4. Here, Detective Quesada referred to defendant as "the defendant" only twice in narrating the surveillance footage, and defense counsel did not object those references. Although those references were error, they were not so prejudicial as to meet the plain error standard, in light of the circumstantial evidence of the robber's identification. The Court stresses, however, that in similar narrative situations, a reference to "defendant," which can be interpreted to imply a defendant's guilt, should be avoided in favor of neutral, purely descriptive terminology. (pp. 22-24)
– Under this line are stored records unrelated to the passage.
-- ==== Sys2Proof/Tests/Slice0.lean ====
section
/-! SUPPORT. Small checks of the model against the words of the specification, and a witness for the hypotheses of every statement. -/
namespace Sys2Proof.Tests
open Sys2Proof.Machine
-- Many small theorems: elaborated one after the other, so that the threads stay few.
set_option Elab.async false
set_option linter.unusedVariables false

/-! ## Small states -/

/-- One task, two units, three signals, two channels, a capture group and a link. -/
def img : Image :=
  { build := 0x311, length := 4096, hash := 77, minFw := 0x04010000
    tasks := [{ task := 0, period := 1000, deadline := 600, affinity := 3, stashWords := 8, reads := [10], ranges := [(256, 1)] }]
    units := [{ unit := 0 }, { unit := 20, parent := some 0 }]
    signals := [{ signal := 10, attributes := 0x1000, unit := 20, readers := [0] }, { signal := 11, attributes := 0x2000, unit := 20, producer := some 0 },
                { signal := 12, attributes := 0x4120, unit := 20, readers := [0] }]
    insts := [{ id := 0x2A10, unit := 20, task := 0, params := [{ word := 1, value := 5, low := 0, high := 10 }], initial := [7], types := List.replicate 16 1 }]
    slotPools := [1, 0, 0, 0, 0]
    channels := [{ channel := 0x00, unit := 20, signal := some 10, kind := 1, capture := true, group := some 2, trigger := 1, wireBreak := true },
                 { channel := 0x10, unit := 20, signal := some 11, kind := 3 }]
    groups := [{ group := 2 }]
    links := [{ link := 3, period := 1000, positions := [{ position := 0, typeId := 0x1234 }] }] }
/-- The entries of the image's signals. -/
def sigs : Tab Sig :=
  [(10, { attributes := 0x1000, unit := 20, readers := [0], quality := 0 }), (11, { attributes := 0x2000, unit := 20, producer := some 0, quality := 0 }),
   (12, { attributes := 0x4120, unit := 20, readers := [0], quality := 0 })]
/-- Five sessions on P1, one of each role, each under its own number and key. -/
def sessions : List Session :=
  [1, 2, 3, 4, 5].map (fun n => { number := BitVec.ofNat 32 n, role := n, port := 1, scope := 0, key := BitVec.ofNat 256 n, validFor := 5000 })
/-- A lone active module in RUN, one second after its clock started. -/
def act : State :=
  { State.reset with
    mode := { current := .run, target := .run, life := .inService, hubTested := true, measured := true, booted := true, leftColdAt := some 0 }
    time := { now := 1000000000, mono := 1000000000, monoRun := true }
    sess := { table := sessions, ks := { version := 1 }, sealed1 := some { version := 1 }, sealed2 := some { version := 1 }, sealedCopy1 := 0, sealedCopy2 := 0 }
    sig := { entries := sigs }
    disp := { tasks := [(0, { adopted := .run, nextRelease := 1000000000 })] }
    drift := { frames := [(256, { state := 2, residentPin := true, page := 256, declaredBy := 1 })], residentLoaded := true }
    prog := { image := some img, flash := [(0, { image := some img })], slots := [(0x2A10, 0)] }
    pair := { ownSelf := true, lowSince := none }
    moraine := { boot := 1 } }
/-- The same module with its mode changed. -/
def inMode (m : Mode) : State := { act with mode := { act.mode with current := m, target := m } }

/-- The image that an exchange brings. -/
def img2 : Image := { img with build := 0x312, hash := 78 }
/-- The active module of a pair whose standby is in step. -/
def duo : State :=
  { act with pair := { ownSelf := true, lowSince := none, peerPresent := true, syncUp := true, lane0 := true, lane1 := true, paired := true, streamSeq := 4
                       partnerPhase := 5, partnerMode := 1, partnerFw := 0x04010000, partnerArmed := true } }
/-- An in-step standby in the upper slot. -/
def standby : State :=
  { inMode .track with pair := { ownPeer := true, slotPos := true, lowSince := none, highSince := some 0, peerPresent := true, syncUp := true, lane0 := true, lane1 := true
                                 paired := true, phase := 5, streamSeq := 4, drained := true, partnerOwns := true, partnerMode := 2
                                 partnerFw := 0x04010000, lastEpoch := some (.run, false) } }
/-- A state with an exchange under way. -/
def inExch (s : State) (x : Exch) : State := { s with prog := { s.prog with exch := x } }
5. Admitting Detective Quesada's testimony about the sneakers was not improper. N.J.R.E. 701 does not require the lay witness to offer something the jury does not possess or prohibit testimony when the evidence in question has been admitted. Detective Quesada's testimony satisfied N.J.R.E. 701 as written. First, he had first-hand knowledge of what the sneakers looked like; therefore, his lay witness opinion as to the similarities between the sneakers from the footage and the sneakers he saw that night was rationally based on his perception, in accordance with Lazo. Second, his testimony was helpful to the jury even though the jury may have been able to evaluate whether the sneakers were similar to those in the video, in keeping with LaBrutto. Detective Quesada's testimony did not include an ultimate determination as to defendant's guilt, unlike in McClean, and it assisted the jury in determining the robber's identity. (pp. 24-27)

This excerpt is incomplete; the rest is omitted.